* _EXERCISE GOAL_
Print, from the listing below, the lines starting at the line containing "let (s, xs) := s.lookAll at_ slot k pages" and ending at the line containing "else s.cpWalkFrom va n (pteFrame e)", exactly as they stand, and print nothing else.

* _DATA TO USE_
Segment Open
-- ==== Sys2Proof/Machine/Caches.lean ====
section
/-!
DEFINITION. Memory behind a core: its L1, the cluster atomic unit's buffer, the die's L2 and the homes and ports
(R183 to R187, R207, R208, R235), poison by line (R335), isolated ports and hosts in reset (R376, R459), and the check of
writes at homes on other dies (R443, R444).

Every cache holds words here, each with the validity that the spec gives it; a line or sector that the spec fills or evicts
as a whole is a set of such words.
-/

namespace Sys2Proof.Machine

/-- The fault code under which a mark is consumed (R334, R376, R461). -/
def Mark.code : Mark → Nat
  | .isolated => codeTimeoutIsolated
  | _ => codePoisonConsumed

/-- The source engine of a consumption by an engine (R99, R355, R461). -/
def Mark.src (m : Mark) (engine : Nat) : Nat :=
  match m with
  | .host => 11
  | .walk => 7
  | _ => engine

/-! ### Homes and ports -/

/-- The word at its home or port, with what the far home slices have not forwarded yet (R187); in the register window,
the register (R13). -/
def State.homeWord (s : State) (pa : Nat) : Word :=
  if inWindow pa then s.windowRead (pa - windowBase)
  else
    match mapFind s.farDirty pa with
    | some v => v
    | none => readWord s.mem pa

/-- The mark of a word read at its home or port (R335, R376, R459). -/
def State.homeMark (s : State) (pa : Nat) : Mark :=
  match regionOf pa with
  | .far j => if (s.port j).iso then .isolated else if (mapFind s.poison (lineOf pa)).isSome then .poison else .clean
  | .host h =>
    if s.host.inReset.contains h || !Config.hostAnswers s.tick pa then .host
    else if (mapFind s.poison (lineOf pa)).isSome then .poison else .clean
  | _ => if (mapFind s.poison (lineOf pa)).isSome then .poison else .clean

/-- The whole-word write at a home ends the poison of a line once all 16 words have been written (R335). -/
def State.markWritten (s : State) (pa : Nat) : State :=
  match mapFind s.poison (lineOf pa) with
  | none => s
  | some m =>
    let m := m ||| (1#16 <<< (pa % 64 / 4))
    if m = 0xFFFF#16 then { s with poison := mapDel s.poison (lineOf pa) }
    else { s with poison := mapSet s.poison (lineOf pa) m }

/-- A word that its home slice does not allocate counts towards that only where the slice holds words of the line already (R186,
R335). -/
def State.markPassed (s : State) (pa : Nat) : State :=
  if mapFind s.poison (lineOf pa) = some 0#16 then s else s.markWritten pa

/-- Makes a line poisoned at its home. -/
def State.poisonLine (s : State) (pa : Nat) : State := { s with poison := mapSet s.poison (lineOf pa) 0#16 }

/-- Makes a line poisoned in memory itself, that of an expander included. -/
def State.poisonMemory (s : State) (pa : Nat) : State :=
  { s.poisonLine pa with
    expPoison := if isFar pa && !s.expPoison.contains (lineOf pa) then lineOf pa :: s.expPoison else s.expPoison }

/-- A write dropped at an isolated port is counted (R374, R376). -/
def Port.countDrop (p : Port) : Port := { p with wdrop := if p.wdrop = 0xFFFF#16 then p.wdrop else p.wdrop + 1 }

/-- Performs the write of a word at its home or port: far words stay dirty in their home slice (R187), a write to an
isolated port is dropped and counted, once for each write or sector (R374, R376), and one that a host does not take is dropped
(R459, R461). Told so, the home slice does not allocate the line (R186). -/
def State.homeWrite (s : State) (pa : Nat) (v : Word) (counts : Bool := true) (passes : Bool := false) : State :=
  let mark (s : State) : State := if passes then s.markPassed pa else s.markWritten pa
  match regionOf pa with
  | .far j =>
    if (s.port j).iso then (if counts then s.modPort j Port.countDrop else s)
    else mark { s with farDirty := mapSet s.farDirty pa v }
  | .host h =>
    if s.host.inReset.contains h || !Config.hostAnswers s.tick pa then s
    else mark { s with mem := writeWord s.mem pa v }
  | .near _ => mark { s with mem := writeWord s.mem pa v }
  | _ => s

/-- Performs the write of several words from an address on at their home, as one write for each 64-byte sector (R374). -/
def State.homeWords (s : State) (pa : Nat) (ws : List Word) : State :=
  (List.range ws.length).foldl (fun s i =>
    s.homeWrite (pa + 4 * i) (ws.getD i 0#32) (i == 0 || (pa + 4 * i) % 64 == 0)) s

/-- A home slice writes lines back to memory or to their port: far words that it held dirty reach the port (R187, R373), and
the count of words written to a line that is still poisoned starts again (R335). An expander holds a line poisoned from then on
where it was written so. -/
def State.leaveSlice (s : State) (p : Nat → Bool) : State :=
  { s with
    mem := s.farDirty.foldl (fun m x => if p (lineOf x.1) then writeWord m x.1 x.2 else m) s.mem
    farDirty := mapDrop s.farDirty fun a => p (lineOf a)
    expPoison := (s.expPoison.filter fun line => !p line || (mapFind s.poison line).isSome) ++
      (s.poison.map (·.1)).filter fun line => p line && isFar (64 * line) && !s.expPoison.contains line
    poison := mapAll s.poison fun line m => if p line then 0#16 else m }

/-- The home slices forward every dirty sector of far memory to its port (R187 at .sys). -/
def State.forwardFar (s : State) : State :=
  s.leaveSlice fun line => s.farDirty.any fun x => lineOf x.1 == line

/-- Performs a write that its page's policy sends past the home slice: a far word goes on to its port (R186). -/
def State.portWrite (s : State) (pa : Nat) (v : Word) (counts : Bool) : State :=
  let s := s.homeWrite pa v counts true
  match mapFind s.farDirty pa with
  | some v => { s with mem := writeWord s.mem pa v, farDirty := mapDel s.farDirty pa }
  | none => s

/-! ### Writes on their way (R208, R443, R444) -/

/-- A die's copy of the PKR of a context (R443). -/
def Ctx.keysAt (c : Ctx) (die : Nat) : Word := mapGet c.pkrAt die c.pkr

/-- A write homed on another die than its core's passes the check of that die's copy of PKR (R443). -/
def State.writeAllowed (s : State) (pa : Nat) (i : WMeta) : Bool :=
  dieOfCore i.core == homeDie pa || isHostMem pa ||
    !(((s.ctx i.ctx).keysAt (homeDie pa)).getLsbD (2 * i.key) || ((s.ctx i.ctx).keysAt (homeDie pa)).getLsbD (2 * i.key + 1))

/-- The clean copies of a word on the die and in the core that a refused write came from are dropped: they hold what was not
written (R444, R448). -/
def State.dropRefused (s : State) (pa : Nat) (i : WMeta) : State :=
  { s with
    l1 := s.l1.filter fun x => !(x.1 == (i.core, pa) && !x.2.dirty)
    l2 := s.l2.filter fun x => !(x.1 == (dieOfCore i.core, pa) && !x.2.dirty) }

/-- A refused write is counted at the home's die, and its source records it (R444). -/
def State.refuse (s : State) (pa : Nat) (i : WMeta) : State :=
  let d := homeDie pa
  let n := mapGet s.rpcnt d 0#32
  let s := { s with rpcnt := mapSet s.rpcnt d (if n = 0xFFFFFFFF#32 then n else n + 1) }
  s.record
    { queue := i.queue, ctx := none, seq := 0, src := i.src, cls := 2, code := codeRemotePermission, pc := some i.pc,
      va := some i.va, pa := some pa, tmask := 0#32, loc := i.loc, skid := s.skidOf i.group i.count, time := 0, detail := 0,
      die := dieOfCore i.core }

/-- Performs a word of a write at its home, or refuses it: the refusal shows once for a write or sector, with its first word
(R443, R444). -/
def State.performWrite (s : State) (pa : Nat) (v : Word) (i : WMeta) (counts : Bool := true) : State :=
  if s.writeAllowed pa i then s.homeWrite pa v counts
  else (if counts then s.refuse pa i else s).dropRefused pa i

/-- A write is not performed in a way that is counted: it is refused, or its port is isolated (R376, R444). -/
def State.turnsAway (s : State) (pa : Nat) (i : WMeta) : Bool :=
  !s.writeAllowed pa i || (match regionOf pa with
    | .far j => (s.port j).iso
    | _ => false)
Segment Closed
Segment Open
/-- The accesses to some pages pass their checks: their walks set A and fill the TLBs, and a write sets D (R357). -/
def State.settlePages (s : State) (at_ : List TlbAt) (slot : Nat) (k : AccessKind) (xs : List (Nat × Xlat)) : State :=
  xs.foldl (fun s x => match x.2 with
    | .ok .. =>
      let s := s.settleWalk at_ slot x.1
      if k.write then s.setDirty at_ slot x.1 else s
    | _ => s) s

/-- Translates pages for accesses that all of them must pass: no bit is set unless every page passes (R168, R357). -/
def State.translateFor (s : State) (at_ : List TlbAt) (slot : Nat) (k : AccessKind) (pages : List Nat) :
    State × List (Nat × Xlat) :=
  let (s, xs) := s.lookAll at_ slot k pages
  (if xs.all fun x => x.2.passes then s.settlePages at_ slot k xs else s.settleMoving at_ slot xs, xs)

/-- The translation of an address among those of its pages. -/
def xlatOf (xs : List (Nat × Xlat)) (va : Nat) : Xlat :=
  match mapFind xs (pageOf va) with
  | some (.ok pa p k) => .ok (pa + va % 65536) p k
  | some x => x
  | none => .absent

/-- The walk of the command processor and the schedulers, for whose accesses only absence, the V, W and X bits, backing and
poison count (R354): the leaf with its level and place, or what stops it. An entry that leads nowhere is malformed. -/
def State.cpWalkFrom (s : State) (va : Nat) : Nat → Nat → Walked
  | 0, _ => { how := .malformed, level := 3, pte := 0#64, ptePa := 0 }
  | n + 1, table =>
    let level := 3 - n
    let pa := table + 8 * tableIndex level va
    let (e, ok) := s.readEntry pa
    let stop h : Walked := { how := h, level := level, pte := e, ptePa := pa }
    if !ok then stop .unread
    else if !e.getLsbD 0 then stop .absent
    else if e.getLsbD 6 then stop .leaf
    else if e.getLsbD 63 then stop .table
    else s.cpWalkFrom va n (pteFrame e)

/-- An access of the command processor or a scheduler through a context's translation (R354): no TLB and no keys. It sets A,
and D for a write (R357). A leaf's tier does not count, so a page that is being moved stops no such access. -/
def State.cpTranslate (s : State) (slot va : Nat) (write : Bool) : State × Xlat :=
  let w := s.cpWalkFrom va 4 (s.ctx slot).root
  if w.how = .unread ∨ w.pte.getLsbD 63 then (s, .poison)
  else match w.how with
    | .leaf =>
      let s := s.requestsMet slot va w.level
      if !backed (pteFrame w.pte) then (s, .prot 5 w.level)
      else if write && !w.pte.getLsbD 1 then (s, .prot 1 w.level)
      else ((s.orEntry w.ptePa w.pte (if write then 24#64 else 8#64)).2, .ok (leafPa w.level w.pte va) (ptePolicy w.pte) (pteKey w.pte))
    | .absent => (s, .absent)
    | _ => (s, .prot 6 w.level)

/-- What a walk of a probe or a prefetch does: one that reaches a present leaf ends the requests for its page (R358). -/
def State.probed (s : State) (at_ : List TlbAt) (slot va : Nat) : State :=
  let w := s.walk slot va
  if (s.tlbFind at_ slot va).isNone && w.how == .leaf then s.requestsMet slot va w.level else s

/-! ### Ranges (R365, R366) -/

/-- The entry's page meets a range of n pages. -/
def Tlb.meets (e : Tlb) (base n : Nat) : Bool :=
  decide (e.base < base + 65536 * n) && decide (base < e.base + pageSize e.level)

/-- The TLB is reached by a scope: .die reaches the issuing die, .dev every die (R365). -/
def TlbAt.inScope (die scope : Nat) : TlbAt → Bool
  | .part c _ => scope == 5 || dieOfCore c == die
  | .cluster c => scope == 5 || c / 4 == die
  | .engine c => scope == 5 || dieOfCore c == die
Segment Closed
* _COMPLETED EXERCISE_
  let (s, xs) := s.lookAll at_ slot k pages
  (if xs.all fun x => x.2.passes then s.settlePages at_ slot k xs else s.settleMoving at_ slot xs, xs)

/-- The translation of an address among those of its pages. -/
def xlatOf (xs : List (Nat × Xlat)) (va : Nat) : Xlat :=
  match mapFind xs (pageOf va) with
  | some (.ok pa p k) => .ok (pa + va % 65536) p k
  | some x => x
  | none => .absent

/-- The walk of the command processor and the schedulers, for whose accesses only absence, the V, W and X bits, backing and
poison count (R354): the leaf with its level and place, or what stops it. An entry that leads nowhere is malformed. -/
def State.cpWalkFrom (s : State) (va : Nat) : Nat → Nat → Walked
  | 0, _ => { how := .malformed, level := 3, pte := 0#64, ptePa := 0 }
  | n + 1, table =>
    let level := 3 - n
    let pa := table + 8 * tableIndex level va
    let (e, ok) := s.readEntry pa
    let stop h : Walked := { how := h, level := level, pte := e, ptePa := pa }
    if !ok then stop .unread
    else if !e.getLsbD 0 then stop .absent
    else if e.getLsbD 6 then stop .leaf
    else if e.getLsbD 63 then stop .table
    else s.cpWalkFrom va n (pteFrame e)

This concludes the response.